TASK PROMPT: Nothing but the lines from the one containing "q := decide (pt" through the one containing "TP (R87). -/", both included, should be given again, each exactly as written below.

Stored records:
-- ==== Sys2Proof/Machine/FkMem.lean ====
section
/-! DEFINITION. Loads and stores (R69, R73), image bit instructions (R81 to R84), timers and counters (R85 to R88). -/
namespace Sys2Proof.Machine

/-- Initiator of a core's accesses at its privilege. -/
def State.whoCore (s : State) (c : CoreId) : Who := .core c (Fin.ofNat 3 (s.core c).pl)

/-- Core cycles an access to `pa` holds the core (R69, R21): tSRAM for shared SRAM, 1 for the core's own TCMs; elsewhere the spec
gives a range only, and it is a free value. -/
def State.accCyc (s : State) (c : CoreId) (pa : Nat) : State × Nat :=
  match memKind pa with
  | .sram => (s, 24)
  | .itcm p | .dtcm p => if c.pan = some p then (s, 1) else (s.useFree, s.freeNat)
  | _ => (s.useFree, s.freeNat)

/-- A core spends the time of an access that ends with an error (R516). -/
def State.accSpend (s : State) (c : CoreId) (pa : Nat) : State := (s.accCyc c pa).1.spend c (s.accCyc c pa).2

/-- A load of `n` bytes at W[ra] + imm (R73, R103): `ext` takes the value read to the word written. -/
def fkLoad (c : CoreId) (n : Nat) (ext : Nat → Word) (rd ra : Fin 32) (i : BitVec 16) (s : State) : FkRes :=
  let va := (s.core c).ea ra i
  if va.toNat % n ≠ 0 then .exc s (excAt 5 1 (some va)) else
  match s.translate c va.toNat .load with
  | (s1, .error e) => .exc s1 (excAt 4 e (some va))
  | (s1, .ok pa) =>
    match s1.busRead (s1.whoCore c) pa n with
    | (s2, .busErr) => .exc (s2.accSpend c pa) (excAt 4 3 (some va))
    | (s2, .eccErr) => .exc (s2.accSpend c pa) (excAt 10 2 (some va))
    | (s2, .ok v) =>
      let (s3, cyc) := s2.accCyc c pa
      .done (s3.setCore c ((s3.core c).wr rd (ext v))) ((s3.core c).pc + 4#32) cyc [⟨va.toNat, n, false, v⟩]

/-- A store of the low `n` bytes of W[rd] (R73): a bus error on it raises the core's bus-error event, not an exception. A Pan's
store passes its store buffers (R104). -/
def fkStore (c : CoreId) (n : Nat) (rd ra : Fin 32) (i : BitVec 16) (s : State) : FkRes :=
  let k := s.core c
  let va := k.ea ra i
  let v := (k.rd rd).toNat % 256 ^ n
  if va.toNat % n ≠ 0 then .exc s (excAt 5 1 (some va)) else
  match s.translate c va.toNat .store with
  | (s1, .error e) => .exc s1 (excAt 4 e (some va))
  | (s1, .ok pa) =>
    let s1 := match c.pan with | some p => s1.critRead (stbStore p) 4 | none => s1
    let s2 := s1.busWrite (s1.whoCore c) pa n v
    let cyc := if memKind pa = .sram then 24 else 1
    .done s2 (k.pc + 4#32) cyc [⟨va.toNat, n, true, v⟩]

def sext (w v : Nat) : Word := BitVec.ofInt 32 (sval w v)

def fkLdw (c : CoreId) (rd ra : Fin 32) (i : BitVec 16) := fkLoad c 4 toW rd ra i
def fkLdh (c : CoreId) (rd ra : Fin 32) (i : BitVec 16) := fkLoad c 2 toW rd ra i
def fkLdhs (c : CoreId) (rd ra : Fin 32) (i : BitVec 16) := fkLoad c 2 (sext 16) rd ra i
def fkLdb (c : CoreId) (rd ra : Fin 32) (i : BitVec 16) := fkLoad c 1 toW rd ra i
def fkLdbs (c : CoreId) (rd ra : Fin 32) (i : BitVec 16) := fkLoad c 1 (sext 8) rd ra i
def fkStw (c : CoreId) (rd ra : Fin 32) (i : BitVec 16) := fkStore c 4 rd ra i
def fkSth (c : CoreId) (rd ra : Fin 32) (i : BitVec 16) := fkStore c 2 rd ra i
def fkStb (c : CoreId) (rd ra : Fin 32) (i : BitVec 16) := fkStore c 1 rd ra i

/-! The process image (R81): byte `a / 8` of the core's own D-TCM. -/

/-- Address of the image byte of a bit address. -/
def imgByte (p : PanId) (a : Nat) : Nat := dtcmBase p + a / 8

/-- Application may not write the input images and the system status area (R81). -/
def imgProtected (a : Nat) : Bool := decide (a ≤ 0x0FFFFF) || decide (0x380000 ≤ a)

/-- Write one image bit. -/
def State.imgPut (s : State) (p : PanId) (a : Nat) (b : Bool) : State :=
  let q := imgByte p a
  (s.memWrite q 1 (putBit (s.mget (s.place q) 1) (a % 8) b)).getD s

/-- Read IMG[a] and go on with the bit, and the access made; an uncorrectable error raises vector 10 (R103). -/
def imgRead (p : PanId) (a : Nat) (s : State) (f : State → Bool → DataAcc → FkRes) : FkRes :=
  match s.memRead (imgByte p a) 1 with
  | (s1, .ok v) => f s1 (bit v (a % 8)) ⟨imgByte p a, 1, false, v⟩
  | (s1, .eccErr) => .exc s1 (excAt 10 2 (some (toW (imgByte p a))))
  | (s1, .busErr) => .exc s1 (excAt 4 3 (some (toW (imgByte p a))))

/-- Only a Pan has image, timer and counter instructions (R61). -/
def fkPan (c : CoreId) (f : PanId → State → FkRes) (s : State) : FkRes :=
  match c.pan with
  | some p => f p s
  | none => .exc s excUndef

/-- The core with BA changed, one instruction on. -/
def fkSetBa (c : CoreId) (b : Bool) (cyc : Nat) (acc : List DataAcc) (s : State) : FkRes :=
  let k := s.core c
  .done (s.setCore c (k.setBa b)) (k.pc + 4#32) cyc acc

/-- BA := f BA IMG[a] (R82). -/
def fkImg (c : CoreId) (f : Bool → Bool → Bool) (addr : BitVec 22) : State → FkRes := fkPan c (fun p s =>
  imgRead p addr.toNat s (fun s1 b acc => fkSetBa c (f (s1.core c).ba b) 1 [acc] s1))

/-- The write check of R81. XADDR of an image fault (sub-causes 4 and 5, and vector 10) holds the D-TCM address of the image byte, for
R91 says only "the faulting address" (DESIGN CHOICE, log 145). -/
def fkImgWr (c : CoreId) (addr : BitVec 22) (f : PanId → State → FkRes) : State → FkRes := fkPan c (fun p s =>
  if (s.core c).pl == 0 && imgProtected addr.toNat then .exc s (excAt 4 4 (some (toW (imgByte p addr.toNat)))) else f p s)

/-- ST, SET and CLR (R82): write `v` when `go` holds of BA. The byte is read to be merged, inside the memory (R101). -/
def fkImgSt (c : CoreId) (go v : Bool → Bool) (addr : BitVec 22) : State → FkRes := fkImgWr c addr (fun p s =>
  let k := s.core c
  if go k.ba then
    imgRead p addr.toNat s (fun s1 _ acc =>
      let s2 := s1.imgPut p addr.toNat (v k.ba)
      .done s2 (k.pc + 4#32) 1 [{ acc with wr := true, data := s2.mget (s2.place acc.va) 1 }])
  else .done s (k.pc + 4#32) 1 [])

/-- RE and FE (R82, R83): the bit against the same bit of the previous input image. -/
def fkImgEdge (c : CoreId) (f : Bool → Bool → Bool) (addr : BitVec 22) : State → FkRes := fkPan c (fun p s =>
  if 0x80000 ≤ addr.toNat then .exc s (excAt 4 5 (some (toW (imgByte p addr.toNat)))) else
  imgRead p addr.toNat s (fun s1 b acc =>
    imgRead p (addr.toNat + 0x80000) s1 (fun s2 b0 acc0 => fkSetBa c (f b b0) 1 [acc, acc0] s2)))

/-- REM and FEM (R82): BA from BA and the edge-memory bit, the bit takes the old BA. -/
def fkImgMem (c : CoreId) (f : Bool → Bool → Bool) (addr : BitVec 22) : State → FkRes := fkImgWr c addr (fun p s =>
  imgRead p addr.toNat s (fun s1 b acc =>
    let old := (s1.core c).ba
    let s2 := s1.imgPut p addr.toNat old
    fkSetBa c (f old b) 2 [acc, { acc with wr := true, data := s2.mget (s2.place acc.va) 1 }] s2))

def fkLd (c : CoreId) (a : BitVec 22) := fkImg c (fun _ b => b) a
def fkLdn (c : CoreId) (a : BitVec 22) := fkImg c (fun _ b => !b) a
def fkImgAnd (c : CoreId) (a : BitVec 22) := fkImg c (fun x b => x && b) a
def fkImgAndn (c : CoreId) (a : BitVec 22) := fkImg c (fun x b => x && !b) a
def fkImgOr (c : CoreId) (a : BitVec 22) := fkImg c (fun x b => x || b) a
def fkOrn (c : CoreId) (a : BitVec 22) := fkImg c (fun x b => x || !b) a
def fkImgXor (c : CoreId) (a : BitVec 22) := fkImg c (fun x b => x != b) a
def fkSt (c : CoreId) (a : BitVec 22) := fkImgSt c (fun _ => true) (fun x => x) a
def fkSet (c : CoreId) (a : BitVec 22) := fkImgSt c (fun x => x) (fun _ => true) a
def fkClr (c : CoreId) (a : BitVec 22) := fkImgSt c (fun x => x) (fun _ => false) a
def fkRe (c : CoreId) (a : BitVec 22) := fkImgEdge c (fun b b0 => b && !b0) a
def fkFe (c : CoreId) (a : BitVec 22) := fkImgEdge c (fun b b0 => !b && b0) a
def fkRem (c : CoreId) (a : BitVec 22) := fkImgMem c (fun x b => x && !b) a
def fkFem (c : CoreId) (a : BitVec 22) := fkImgMem c (fun x b => !x && b) a

/-- PUSH (R82, R84). -/
def fkPush (c : CoreId) : State → FkRes := fkPan c (fun _ s =>
  if 16 ≤ (s.core c).depth then .exc s (excAt 6 1 none) else fkPure c 1 (fun k => k.push k.ba) s)

/-- A pop combined into BA (R82, R84). -/
def fkPop (c : CoreId) (f : Bool → Bool → Bool) : State → FkRes := fkPan c (fun _ s =>
  if (s.core c).depth = 0 then .exc s (excAt 6 2 none) else fkPure c 1 (fun k => k.drop.setBa (f k.top k.ba)) s)

def fkPopa (c : CoreId) := fkPop c (fun t x => t && x)
def fkPopo (c : CoreId) := fkPop c (fun t x => t || x)
def fkPopx (c : CoreId) := fkPop c (fun t x => t != x)

/-- NOT (R82). -/
def fkNot (c : CoreId) : State → FkRes := fkPan c (fun _ s => fkPure c 1 (fun k => k.setBa (!k.ba)) s)

/-! Timers and counters (R86 to R88). -/

/-- A timer record in its fields. -/
structure TmrRec where
  start : Nat
  pt : Nat
  inLast : Bool
  q : Bool
  run : Bool
  seen : Bool
  done : Bool
  deriving DecidableEq, Repr

/-- Elapsed time since START, never below 0 (R87). -/
def tmrEl (t start : Nat) : Nat := (max 0 (sval 64 ((t + 2 ^ 64 - start) % 2 ^ 64))).toNat

/-- TON (R87): the record after it and ET in µs; `pt` in µs. -/
def tonStep (t pt : Nat) (i : Bool) (r : TmrRec) : TmrRec × Nat :=
  if i then
    let r1 := if r.inLast then r else { r with start := t }
    let el := tmrEl t r1.start
    ({ r1 with q := decide (pt ≤ el) }, min el pt)
  else ({ r with q := false }, 0)

/-- TOF (R87). -/
def tofStep (t pt : Nat) (i : Bool) (r : TmrRec) : TmrRec × Nat :=
  if i then ({ r with q := true, seen := true }, 0)
  else
    let r1 := if r.inLast then { r with start := t } else r
    let el := tmrEl t r1.start
    if r1.seen then ({ r1 with q := decide (el < pt) }, min el pt) else ({ r1 with q := false }, 0)

/-- TP (R87). -/
def tpStep (t pt : Nat) (i : Bool) (r : TmrRec) : TmrRec × Nat :=
  let r1 := if !r.run && !r.done && i && !r.inLast then { r with start := t, run := true } else r
  let el := tmrEl t r1.start
  let r2 := if r1.run && decide (pt ≤ el) then { r1 with run := false, done := true } else r1
  let r3 := { r2 with q := r2.run }
  if r3.run then (r3, el) else if r3.done && i then (r3, pt) else ({ r3 with done := false }, 0)

/-- Read a timer record's 16 bytes. -/
def readTmr (b : List Byte) : TmrRec :=
  let f := leAt b 13 1
  ⟨leAt b 0 8, leAt b 8 4, bit f 0, bit f 1, bit f 2, bit f 3, bit f 4⟩

/-- The FLAGS byte of a timer record. -/
def TmrRec.flags (r : TmrRec) : Nat := b2n r.inLast + 2 * b2n r.q + 4 * b2n r.run + 8 * b2n r.seen + 16 * b2n r.done

/-- µs in one unit of a UNIT code (R86). -/
def tmrUnit (u : Nat) : Nat := if u = 0 then 1 else if u = 1 then 1000 else 1000000

/-- Read `n` bytes of a record from offset `o`, an uncorrectable error in them raising vector 10 (R92, R103); its reserved bytes
are not read (R86). -/
def recRead (va : Word) (pa o n : Nat) (f : State → List Byte → FkRes) (s : State) : FkRes :=
  match s.memRead (pa + o) n with
  | (s1, .ok _) => f s1 (s1.mbytes (s1.place (pa + o)) n)
  | (s1, .eccErr) => .exc s1 (excAt 10 2 (some va))
  | (s1, .busErr) => .exc s1 (excAt 4 3 (some va))

/-- Reach a record at W[ra] + imm (R86, R92): alignment, translation, placement in the core's own D-TCM. -/
def fkRecord (c : CoreId) (ra : Fin 32) (i : BitVec 16) (f : State → Nat → Word → FkRes) : State → FkRes := fkPan c (fun p s =>
  let va := (s.core c).ea ra i
  if va.toNat % 16 ≠ 0 then .exc s (excAt 5 3 (some va)) else
  match s.translate c va.toNat .store with
  | (s1, .error e) => .exc s1 (excAt 4 e (some va))
  | (s1, .ok pa) =>
    if memKind pa ≠ .dtcm p then .exc s1 (excAt 4 6 (some va)) else f s1 pa va)

/-- The timer instructions (R86, R87). The word that holds UNIT is read first: a code that R86 does not give is a data-access fault,
which R92 ranks before an error in the rest. -/
def fkTimer (c : CoreId) (step : Nat → Nat → Bool → TmrRec → TmrRec × Nat) (rd ra : Fin 32) (i : BitVec 16) : State → FkRes :=
  fkRecord c ra i (fun s pa va => recRead va pa 12 2 (fun s b =>
    let u := leAt b 0 1
    if 2 < u then .exc s (excAt 4 7 (some va)) else
    recRead va pa 0 14 (fun s b =>
    let k := s.core c
    let sc := tmrUnit u
    let r0 := readTmr b
    let (r1, et) := step (k.tnow % 2 ^ 64) (r0.pt * sc) k.ba r0
    let r := { r1 with inLast := k.ba }
    let s1 := (s.memWrite pa 8 r.start).getD s
    let s2 := (s1.memWrite (pa + 13) 1 r.flags).getD s1
    .done (s2.setCore c ((k.wr rd (toW (et / sc))).setBa r.q)) (k.pc + 4#32) 8
      [⟨va.toNat, 14, false, leVal b⟩, ⟨va.toNat, 8, true, r.start⟩, ⟨va.toNat + 13, 1, true, r.flags⟩]) s) s)

def fkTon (c : CoreId) (rd ra : Fin 32) (i : BitVec 16) := fkTimer c tonStep rd ra i
def fkTof (c : CoreId) (rd ra : Fin 32) (i : BitVec 16) := fkTimer c tofStep rd ra i
def fkTp (c : CoreId) (rd ra : Fin 32) (i : BitVec 16) := fkTimer c tpStep rd ra i

/-- CTU (R88): CV from the reset input, the count input, its last value, CV and PV. -/
def ctuStep (r i last : Bool) (cv _pv : Int) : Int := if r then 0 else if i && !last && decide (cv < 2147483647) then cv + 1 else cv

/-- CTD (R88). -/
def ctdStep (ld i last : Bool) (cv pv : Int) : Int :=
  if ld then pv else if i && !last && decide (-2147483648 < cv) then cv - 1 else cv

/-- The counter instructions (R84, R86, R88). -/
def fkCounter (c : CoreId) (step : Bool → Bool → Bool → Int → Int → Int) (q : Int → Int → Bool) (rd ra : Fin 32) (i : BitVec 16) :
    State → FkRes :=
  fkRecord c ra i (fun s pa va => recRead va pa 0 9 (fun s b =>
    let k := s.core c
    if k.depth = 0 then .exc s (excAt 6 2 none) else
    let pv := sval 32 (leAt b 4 4)
    let cv := step k.top k.ba (bit (leAt b 8 1) 0) (sval 32 (leAt b 0 4)) pv
    let o := q cv pv
    let w := BitVec.ofInt 32 cv
    let fl := b2n k.ba + 2 * b2n o
    let s1 := (s.memWrite pa 4 w.toNat).getD s
    let s2 := (s1.memWrite (pa + 8) 1 fl).getD s1
    .done (s2.setCore c ((k.drop.wr rd w).setBa o)) (k.pc + 4#32) 6
      [⟨va.toNat, 9, false, leVal b⟩, ⟨va.toNat, 4, true, w.toNat⟩, ⟨va.toNat + 8, 1, true, fl⟩]) s)

def fkCtu (c : CoreId) (rd ra : Fin 32) (i : BitVec 16) := fkCounter c ctuStep (fun cv pv => decide (pv ≤ cv)) rd ra i
def fkCtd (c : CoreId) (rd ra : Fin 32) (i : BitVec 16) := fkCounter c ctdStep (fun cv _ => decide (cv ≤ 0)) rd ra i

end Sys2Proof.Machine
end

SOLUTION:
    ({ r1 with q := decide (pt ≤ el) }, min el pt)
  else ({ r with q := false }, 0)

/-- TOF (R87). -/
def tofStep (t pt : Nat) (i : Bool) (r : TmrRec) : TmrRec × Nat :=
  if i then ({ r with q := true, seen := true }, 0)
  else
    let r1 := if r.inLast then { r with start := t } else r
    let el := tmrEl t r1.start
    if r1.seen then ({ r1 with q := decide (el < pt) }, min el pt) else ({ r1 with q := false }, 0)

/-- TP (R87). -/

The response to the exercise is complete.